▸ PROBLEM DETAILS
If a line in the data below includes the string "pulseFrame", please return a copy of it.

▸ EXTRACTED DATA
-- ==== Sys2Proof/Machine/Lines.lean ====
section
/-! DEFINITION. The Line Unit's requests and pin events (chapter 11). -/

namespace Sys2Proof.Machine

/-! ## Inputs (R172, R173) -/

/-- The LINE_EDGE notice of an edge (R173). -/
def raiseEdge (n : Fin 8) (s : State) : State :=
  let l := s.line n
  let ch := match l.function with
    | .breakEnd | .breakRequest => some l.channel
    | _ => none
  let group := match l.function with
    | .mark => some l.markGroup
    | _ => none
  raise s.houseTime (.lineEdge n l.function ch group) s

/-- An edge delivered by the line's function (R172). -/
def deliverEdge (n : Fin 8) (s : State) : State :=
  let l := s.line n
  match l.function with
  | .mark => latchEdge n s
  | .breakEnd => breakEndEdge l.channel s
  | _ => s

/-- A change of the pin of a line with an input function, judged under its polarity against its input level (R172). The
LINE_EDGE notice is raised before what the edge does (log entry 26). -/
def judgePin (n : Fin 8) (s : State) : State :=
  let l := s.line n
  let now := l.polarity.active l.pinHigh
  let s1 := s.onLine n fun l => { l with inputActive := now }
  if now && !l.inputActive then deliverEdge n (raiseEdge n s1) else s1

/-- LINE_PIN_CHANGE: the outside makes the pin high or low. An output line's pin is not read (R172), but the level the
outside gives is kept for when the line becomes an input (log entry 38). -/
def execLinePinChange (n : Fin 8) (high : Bool) (s : State) : Host.Outcome State Fault Refusal :=
  let s1 := s.onLine n fun l => { l with pinHigh := high }
  if (s.line n).function.isInput then .next (judgePin n s1) else .next s1

/-! ## CONFIGURE LINE (R171) -/

/-- The line record after CONFIGURE LINE (R171): a line that leaves OUTPUT becomes inactive as an output, and a line with
an input function takes its input level from the pin, as the outside gives it, under the new polarity (log entry 38). -/
def Line.configure (f : LineFunction) (ch : Fin 4) (p : Polarity) (a : MarkAction) (g : Fin 4) (l : Line) : Line :=
  let stays := decide (f = .output ∧ l.function = .output)
  { function := f
    channel := ch
    polarity := p
    markAction := a
    markGroup := g
    inputActive := f.isInput && p.active l.pinHigh
    outputActive := stays && l.outputActive
    pulseTimer := if stays then l.pulseTimer else 0
    pulseFrame := if stays then l.pulseFrame else none
    pinHigh := l.pinHigh }

/-- A line record in a reply, in the order of R170 (R171): the input level is kept for input functions and the output
level for OUTPUT, so each can be absent; the pulse timer cannot (log entry 37). -/
def Line.bytes (l : Line) : List Byte :=
  be 1 l.function.code ++ be 1 l.channel.val ++ be 1 l.polarity.code ++ be 1 l.markAction.code ++ be 1 l.markGroup.val ++
    optional (fun b => be 1 (levelCode b)) (if l.function.isInput then some l.inputActive else none) ++
    optional (fun b => be 1 (levelCode b)) (if l.function = .output then some l.outputActive else none) ++
    be 1 l.pulseTimer ++ optional (be 5) l.pulseFrame

/-- CONFIGURE LINE (R171): a line that leaves MARK has its latch emptied; the reply carries the line's record. -/
def configureLine (line function channel polarity action group : Nat) (s : State) : Answer :=
  match recordNo 8 line, LineFunction.ofCode function, recordNo 4 channel, Polarity.ofCode polarity,
    MarkAction.ofCode action, recordNo 4 group with
  | some n, some f, some ch, some p, some a, some g =>
    let s1 := s.onLine n (Line.configure f ch p a g)
    let s2 := if f = .mark then s1 else s1.onLatch n fun t => { t with captured := none }
    accept (s2.line n).bytes s2
  | _, _, _, _, _, _ => refuse .badArgument s

/-! ## SET, CLEAR, PULSE and READ LINES (R174, R177) -/

/-- The output levels of all eight lines (R174), each without a presence byte (log entry 37). -/
def outputLevels (s : State) : List Byte := allEight.flatMap fun n => be 1 (levelCode (s.line n).outputActive)

/-- A line action by request (R174). -/
def lineRequest (a : LineAction) (mask length : Nat) (s : State) : Answer :=
  let s1 := actOnLines a mask length s
  accept (outputLevels s1) s1

/-- A line's entry in the reply of READ LINES (R177): a pin is reported high 1 or low 2. -/
def lineEntry (n : Fin 8) (s : State) : List Byte :=
  let l := s.line n
  let t := s.latch n
  be 1 l.function.code ++ be 1 l.channel.val ++ be 1 l.polarity.code ++ be 1 l.markAction.code ++ be 1 l.markGroup.val ++
    be 1 (levelCode (s.lineActive n)) ++ be 1 (levelCode (s.linePin n)) ++
    optional (be 1) (if l.function = .output then some l.pulseTimer else none) ++
    optional (be 5) (if l.function = .output then l.pulseFrame else none) ++
    optional (be 7) t.captured ++ be 2 t.overrun ++ be 2 t.ignored

/-- READ LINES (R177). -/
def readLines (s : State) : Answer := accept (allEight.flatMap fun n => lineEntry n s) s

/-! ## Meanings -/

/-- CONFIGURE_LINE. -/
def execConfigureLine (o : Origin) (line function channel polarity action group : Nat) (s : State) :
    Host.Outcome State Fault Refusal :=
  takeRequest o 37 (configureLine line function channel polarity action group) s

/-- SET_LINES. -/
def execSetLines (o : Origin) (mask : Nat) (s : State) : Host.Outcome State Fault Refusal :=
  takeRequest o 38 (lineRequest .set mask 0) s

/-- CLEAR_LINES. -/
def execClearLines (o : Origin) (mask : Nat) (s : State) : Host.Outcome State Fault Refusal :=
  takeRequest o 39 (lineRequest .clear mask 0) s

/-- PULSE_LINES: the length is clamped into 1 to 255 (R174). -/
def execPulseLines (o : Origin) (mask length : Nat) (s : State) : Host.Outcome State Fault Refusal :=
  takeRequest o 40 (lineRequest .pulse mask (clampPulse length)) s

/-- READ_LINES. -/
def execReadLines (o : Origin) (s : State) : Host.Outcome State Fault Refusal := takeRequest o 41 readLines s

end Sys2Proof.Machine
end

▸ EXERCISE RESPONSE
    pulseFrame := if stays then l.pulseFrame else none
    be 1 l.pulseTimer ++ optional (be 5) l.pulseFrame
    optional (be 5) (if l.function = .output then l.pulseFrame else none) ++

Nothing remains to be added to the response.